What this task involves
Copy each line of the entries that contains the word "programOffset".

(Recorded information begins)

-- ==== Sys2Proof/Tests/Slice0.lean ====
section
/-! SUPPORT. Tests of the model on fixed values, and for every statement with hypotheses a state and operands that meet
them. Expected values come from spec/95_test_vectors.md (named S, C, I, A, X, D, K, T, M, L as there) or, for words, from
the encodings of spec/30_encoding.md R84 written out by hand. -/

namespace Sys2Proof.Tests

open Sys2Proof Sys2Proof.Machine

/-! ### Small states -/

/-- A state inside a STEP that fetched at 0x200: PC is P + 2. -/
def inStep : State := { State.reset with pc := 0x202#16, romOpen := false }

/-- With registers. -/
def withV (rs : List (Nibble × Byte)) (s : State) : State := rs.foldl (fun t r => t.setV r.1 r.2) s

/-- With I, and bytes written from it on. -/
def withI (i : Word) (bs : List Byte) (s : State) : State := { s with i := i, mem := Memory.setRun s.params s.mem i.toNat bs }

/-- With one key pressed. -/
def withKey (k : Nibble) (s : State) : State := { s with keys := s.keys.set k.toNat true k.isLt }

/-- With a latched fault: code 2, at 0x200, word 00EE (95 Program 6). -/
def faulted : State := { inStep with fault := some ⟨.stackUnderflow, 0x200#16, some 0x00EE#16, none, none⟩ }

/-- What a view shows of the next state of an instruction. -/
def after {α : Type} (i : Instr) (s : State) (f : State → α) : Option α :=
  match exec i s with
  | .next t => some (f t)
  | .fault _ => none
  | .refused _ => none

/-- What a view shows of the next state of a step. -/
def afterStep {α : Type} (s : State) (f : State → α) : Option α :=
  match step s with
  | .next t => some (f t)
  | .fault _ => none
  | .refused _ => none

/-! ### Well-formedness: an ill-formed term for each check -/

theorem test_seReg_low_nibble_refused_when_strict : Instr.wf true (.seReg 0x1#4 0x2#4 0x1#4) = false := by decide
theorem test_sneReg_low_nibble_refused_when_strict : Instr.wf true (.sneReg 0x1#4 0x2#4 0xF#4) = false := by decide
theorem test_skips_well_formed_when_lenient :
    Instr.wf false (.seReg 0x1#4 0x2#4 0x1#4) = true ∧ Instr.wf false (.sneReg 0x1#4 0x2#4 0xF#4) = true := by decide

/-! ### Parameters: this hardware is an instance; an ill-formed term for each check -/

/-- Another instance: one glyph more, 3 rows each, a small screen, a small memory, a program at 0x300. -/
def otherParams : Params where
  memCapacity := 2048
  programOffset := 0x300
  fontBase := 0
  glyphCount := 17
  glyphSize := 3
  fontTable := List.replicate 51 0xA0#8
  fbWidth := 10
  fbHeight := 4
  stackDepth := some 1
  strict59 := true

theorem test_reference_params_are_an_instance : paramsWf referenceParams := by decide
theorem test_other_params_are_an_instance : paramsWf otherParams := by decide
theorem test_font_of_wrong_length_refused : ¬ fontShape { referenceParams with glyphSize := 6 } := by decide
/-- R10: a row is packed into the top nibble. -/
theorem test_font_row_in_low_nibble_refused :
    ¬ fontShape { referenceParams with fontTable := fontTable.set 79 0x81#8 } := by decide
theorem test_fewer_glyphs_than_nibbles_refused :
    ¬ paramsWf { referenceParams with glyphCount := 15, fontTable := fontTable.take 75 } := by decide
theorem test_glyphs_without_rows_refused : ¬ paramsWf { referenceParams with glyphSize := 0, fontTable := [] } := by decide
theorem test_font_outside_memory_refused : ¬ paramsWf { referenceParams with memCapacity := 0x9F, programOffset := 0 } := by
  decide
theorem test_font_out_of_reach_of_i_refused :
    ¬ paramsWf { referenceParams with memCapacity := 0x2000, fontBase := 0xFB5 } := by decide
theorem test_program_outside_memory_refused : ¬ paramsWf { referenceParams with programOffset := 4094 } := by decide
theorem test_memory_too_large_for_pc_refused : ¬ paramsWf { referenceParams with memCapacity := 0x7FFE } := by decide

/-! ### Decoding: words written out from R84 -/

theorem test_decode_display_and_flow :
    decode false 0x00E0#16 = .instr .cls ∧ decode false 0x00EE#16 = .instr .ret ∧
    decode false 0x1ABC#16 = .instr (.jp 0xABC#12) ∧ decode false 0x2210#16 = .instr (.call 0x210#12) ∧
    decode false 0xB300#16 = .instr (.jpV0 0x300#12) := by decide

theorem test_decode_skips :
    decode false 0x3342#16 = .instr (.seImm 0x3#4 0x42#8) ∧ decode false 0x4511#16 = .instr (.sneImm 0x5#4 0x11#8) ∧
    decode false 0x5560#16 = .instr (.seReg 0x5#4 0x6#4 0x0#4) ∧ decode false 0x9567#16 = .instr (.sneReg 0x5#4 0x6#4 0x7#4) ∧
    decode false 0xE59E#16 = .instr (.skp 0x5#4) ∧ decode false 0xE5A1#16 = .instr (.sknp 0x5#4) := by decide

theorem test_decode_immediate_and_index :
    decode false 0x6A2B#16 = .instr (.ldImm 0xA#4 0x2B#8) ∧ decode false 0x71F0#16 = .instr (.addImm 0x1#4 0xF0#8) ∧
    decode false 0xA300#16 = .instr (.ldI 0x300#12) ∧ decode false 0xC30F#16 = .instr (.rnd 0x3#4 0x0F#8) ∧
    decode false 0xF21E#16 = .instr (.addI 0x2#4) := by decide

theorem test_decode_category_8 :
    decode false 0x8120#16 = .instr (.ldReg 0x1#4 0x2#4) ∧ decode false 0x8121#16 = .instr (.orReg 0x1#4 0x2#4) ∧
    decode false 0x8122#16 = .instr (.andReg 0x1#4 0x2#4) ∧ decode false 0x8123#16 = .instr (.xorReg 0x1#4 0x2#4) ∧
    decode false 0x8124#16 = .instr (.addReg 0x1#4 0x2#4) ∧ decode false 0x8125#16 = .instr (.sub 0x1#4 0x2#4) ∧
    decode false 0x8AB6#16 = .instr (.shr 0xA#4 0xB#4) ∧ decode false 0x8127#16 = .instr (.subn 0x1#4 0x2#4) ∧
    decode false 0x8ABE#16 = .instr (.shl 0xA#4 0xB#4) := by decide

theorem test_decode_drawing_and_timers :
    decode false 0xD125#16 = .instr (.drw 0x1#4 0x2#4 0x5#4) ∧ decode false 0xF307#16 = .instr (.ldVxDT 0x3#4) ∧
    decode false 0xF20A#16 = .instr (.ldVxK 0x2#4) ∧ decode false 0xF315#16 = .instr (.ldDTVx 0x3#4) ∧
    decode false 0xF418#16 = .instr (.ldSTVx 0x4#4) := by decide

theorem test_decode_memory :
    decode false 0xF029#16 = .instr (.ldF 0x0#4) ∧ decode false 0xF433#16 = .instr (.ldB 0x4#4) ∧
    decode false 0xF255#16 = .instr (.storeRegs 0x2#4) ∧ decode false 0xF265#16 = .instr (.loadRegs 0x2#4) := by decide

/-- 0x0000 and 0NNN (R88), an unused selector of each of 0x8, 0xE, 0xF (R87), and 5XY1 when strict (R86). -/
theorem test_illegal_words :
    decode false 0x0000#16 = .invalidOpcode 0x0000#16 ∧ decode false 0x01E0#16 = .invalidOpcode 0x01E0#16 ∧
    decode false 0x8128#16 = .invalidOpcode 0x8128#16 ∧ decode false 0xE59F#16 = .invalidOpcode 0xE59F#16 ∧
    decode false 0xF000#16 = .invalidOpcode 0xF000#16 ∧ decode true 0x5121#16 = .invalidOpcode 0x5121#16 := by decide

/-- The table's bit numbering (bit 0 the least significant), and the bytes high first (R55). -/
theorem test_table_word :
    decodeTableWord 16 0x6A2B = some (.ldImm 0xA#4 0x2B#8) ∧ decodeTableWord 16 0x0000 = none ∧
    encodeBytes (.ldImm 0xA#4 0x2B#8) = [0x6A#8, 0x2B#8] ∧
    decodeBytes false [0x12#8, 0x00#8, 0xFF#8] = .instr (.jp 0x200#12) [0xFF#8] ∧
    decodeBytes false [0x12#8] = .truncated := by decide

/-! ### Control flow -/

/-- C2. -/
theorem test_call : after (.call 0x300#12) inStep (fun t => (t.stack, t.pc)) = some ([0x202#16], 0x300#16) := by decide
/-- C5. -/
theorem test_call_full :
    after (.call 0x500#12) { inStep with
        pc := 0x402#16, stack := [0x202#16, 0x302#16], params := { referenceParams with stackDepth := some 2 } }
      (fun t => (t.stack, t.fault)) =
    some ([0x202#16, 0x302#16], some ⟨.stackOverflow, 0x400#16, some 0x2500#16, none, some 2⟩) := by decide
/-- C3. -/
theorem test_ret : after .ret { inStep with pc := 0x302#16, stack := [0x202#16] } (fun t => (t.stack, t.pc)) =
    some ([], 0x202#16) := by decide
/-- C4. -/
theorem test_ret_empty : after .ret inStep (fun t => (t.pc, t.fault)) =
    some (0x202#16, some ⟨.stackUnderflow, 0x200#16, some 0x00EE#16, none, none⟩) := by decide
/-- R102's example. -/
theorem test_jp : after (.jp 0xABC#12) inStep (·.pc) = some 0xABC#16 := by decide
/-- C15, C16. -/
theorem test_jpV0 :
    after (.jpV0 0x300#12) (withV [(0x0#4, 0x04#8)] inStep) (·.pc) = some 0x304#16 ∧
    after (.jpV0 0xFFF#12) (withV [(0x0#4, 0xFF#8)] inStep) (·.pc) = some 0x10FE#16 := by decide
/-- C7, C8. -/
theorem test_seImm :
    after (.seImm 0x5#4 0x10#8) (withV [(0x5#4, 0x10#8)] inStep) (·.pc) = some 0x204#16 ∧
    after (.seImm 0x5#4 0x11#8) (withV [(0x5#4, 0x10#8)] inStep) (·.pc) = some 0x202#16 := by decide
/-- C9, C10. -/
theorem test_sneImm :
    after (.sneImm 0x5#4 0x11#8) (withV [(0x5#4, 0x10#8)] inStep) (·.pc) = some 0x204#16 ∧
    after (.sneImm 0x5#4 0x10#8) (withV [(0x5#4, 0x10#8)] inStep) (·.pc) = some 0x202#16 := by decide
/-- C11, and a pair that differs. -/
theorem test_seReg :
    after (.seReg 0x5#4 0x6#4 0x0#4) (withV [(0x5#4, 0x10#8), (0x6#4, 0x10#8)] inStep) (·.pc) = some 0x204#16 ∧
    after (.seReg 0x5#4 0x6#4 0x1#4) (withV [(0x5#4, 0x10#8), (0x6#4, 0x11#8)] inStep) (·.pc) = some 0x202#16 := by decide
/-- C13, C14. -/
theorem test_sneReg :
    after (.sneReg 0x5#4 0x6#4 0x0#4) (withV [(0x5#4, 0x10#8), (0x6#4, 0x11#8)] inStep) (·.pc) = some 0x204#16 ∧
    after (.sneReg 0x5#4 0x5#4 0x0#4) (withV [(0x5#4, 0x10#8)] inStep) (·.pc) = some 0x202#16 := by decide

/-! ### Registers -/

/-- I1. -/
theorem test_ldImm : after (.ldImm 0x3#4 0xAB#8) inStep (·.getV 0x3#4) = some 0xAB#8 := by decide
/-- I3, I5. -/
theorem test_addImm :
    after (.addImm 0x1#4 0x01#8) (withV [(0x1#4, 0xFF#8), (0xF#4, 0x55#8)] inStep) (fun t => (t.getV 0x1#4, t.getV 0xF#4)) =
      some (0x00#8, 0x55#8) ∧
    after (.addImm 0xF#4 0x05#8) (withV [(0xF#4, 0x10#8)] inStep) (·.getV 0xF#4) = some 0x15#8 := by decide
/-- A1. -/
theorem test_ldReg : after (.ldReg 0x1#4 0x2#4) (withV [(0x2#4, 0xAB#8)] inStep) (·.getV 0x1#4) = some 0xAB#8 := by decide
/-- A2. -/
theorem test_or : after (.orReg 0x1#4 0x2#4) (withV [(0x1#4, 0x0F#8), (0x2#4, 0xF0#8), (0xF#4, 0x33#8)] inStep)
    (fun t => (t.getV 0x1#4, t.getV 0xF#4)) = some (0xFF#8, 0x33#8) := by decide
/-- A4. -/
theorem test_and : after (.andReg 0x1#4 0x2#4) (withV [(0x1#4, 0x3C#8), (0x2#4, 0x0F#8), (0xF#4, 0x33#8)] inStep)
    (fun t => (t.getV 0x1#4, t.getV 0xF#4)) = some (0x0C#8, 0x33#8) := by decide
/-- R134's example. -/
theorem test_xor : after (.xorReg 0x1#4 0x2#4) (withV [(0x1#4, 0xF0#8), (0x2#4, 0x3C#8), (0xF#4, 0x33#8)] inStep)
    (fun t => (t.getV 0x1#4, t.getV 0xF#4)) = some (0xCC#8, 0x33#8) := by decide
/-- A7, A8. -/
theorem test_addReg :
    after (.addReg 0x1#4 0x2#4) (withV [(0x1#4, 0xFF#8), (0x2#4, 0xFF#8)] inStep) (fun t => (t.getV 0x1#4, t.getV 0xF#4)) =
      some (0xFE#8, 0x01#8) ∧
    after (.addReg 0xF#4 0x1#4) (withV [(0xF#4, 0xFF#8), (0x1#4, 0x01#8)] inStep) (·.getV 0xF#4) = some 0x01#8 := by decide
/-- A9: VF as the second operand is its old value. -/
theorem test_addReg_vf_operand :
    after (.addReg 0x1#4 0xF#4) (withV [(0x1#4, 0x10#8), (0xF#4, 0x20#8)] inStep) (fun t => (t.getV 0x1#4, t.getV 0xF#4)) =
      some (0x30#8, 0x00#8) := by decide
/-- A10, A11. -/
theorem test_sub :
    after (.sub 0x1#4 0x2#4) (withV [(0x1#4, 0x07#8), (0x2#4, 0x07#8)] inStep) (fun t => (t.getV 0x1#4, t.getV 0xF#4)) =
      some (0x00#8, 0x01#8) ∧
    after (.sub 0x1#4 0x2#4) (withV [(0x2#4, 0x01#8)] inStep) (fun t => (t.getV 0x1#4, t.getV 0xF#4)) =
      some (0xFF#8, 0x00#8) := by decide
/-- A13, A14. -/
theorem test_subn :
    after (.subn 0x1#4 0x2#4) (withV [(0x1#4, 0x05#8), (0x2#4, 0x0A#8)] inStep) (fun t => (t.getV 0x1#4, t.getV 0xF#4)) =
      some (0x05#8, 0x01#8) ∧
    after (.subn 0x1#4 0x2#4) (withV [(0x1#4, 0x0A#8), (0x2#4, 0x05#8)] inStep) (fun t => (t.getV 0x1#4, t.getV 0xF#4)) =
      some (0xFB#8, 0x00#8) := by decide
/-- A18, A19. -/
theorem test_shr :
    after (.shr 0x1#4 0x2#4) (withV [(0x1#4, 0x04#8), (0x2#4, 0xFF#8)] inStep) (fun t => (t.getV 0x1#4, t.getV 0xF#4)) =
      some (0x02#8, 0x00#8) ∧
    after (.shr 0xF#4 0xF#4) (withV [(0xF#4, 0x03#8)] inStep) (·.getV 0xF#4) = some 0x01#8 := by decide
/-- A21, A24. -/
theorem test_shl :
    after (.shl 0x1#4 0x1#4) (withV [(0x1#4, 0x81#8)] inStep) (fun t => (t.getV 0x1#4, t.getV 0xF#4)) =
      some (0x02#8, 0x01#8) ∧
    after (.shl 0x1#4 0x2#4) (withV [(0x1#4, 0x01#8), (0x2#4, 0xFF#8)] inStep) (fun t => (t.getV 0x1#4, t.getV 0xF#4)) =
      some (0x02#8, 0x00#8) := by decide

(Recorded information ends)

Written response
  programOffset := 0x300
theorem test_font_outside_memory_refused : ¬ paramsWf { referenceParams with memCapacity := 0x9F, programOffset := 0 } := by
theorem test_program_outside_memory_refused : ¬ paramsWf { referenceParams with programOffset := 4094 } := by decide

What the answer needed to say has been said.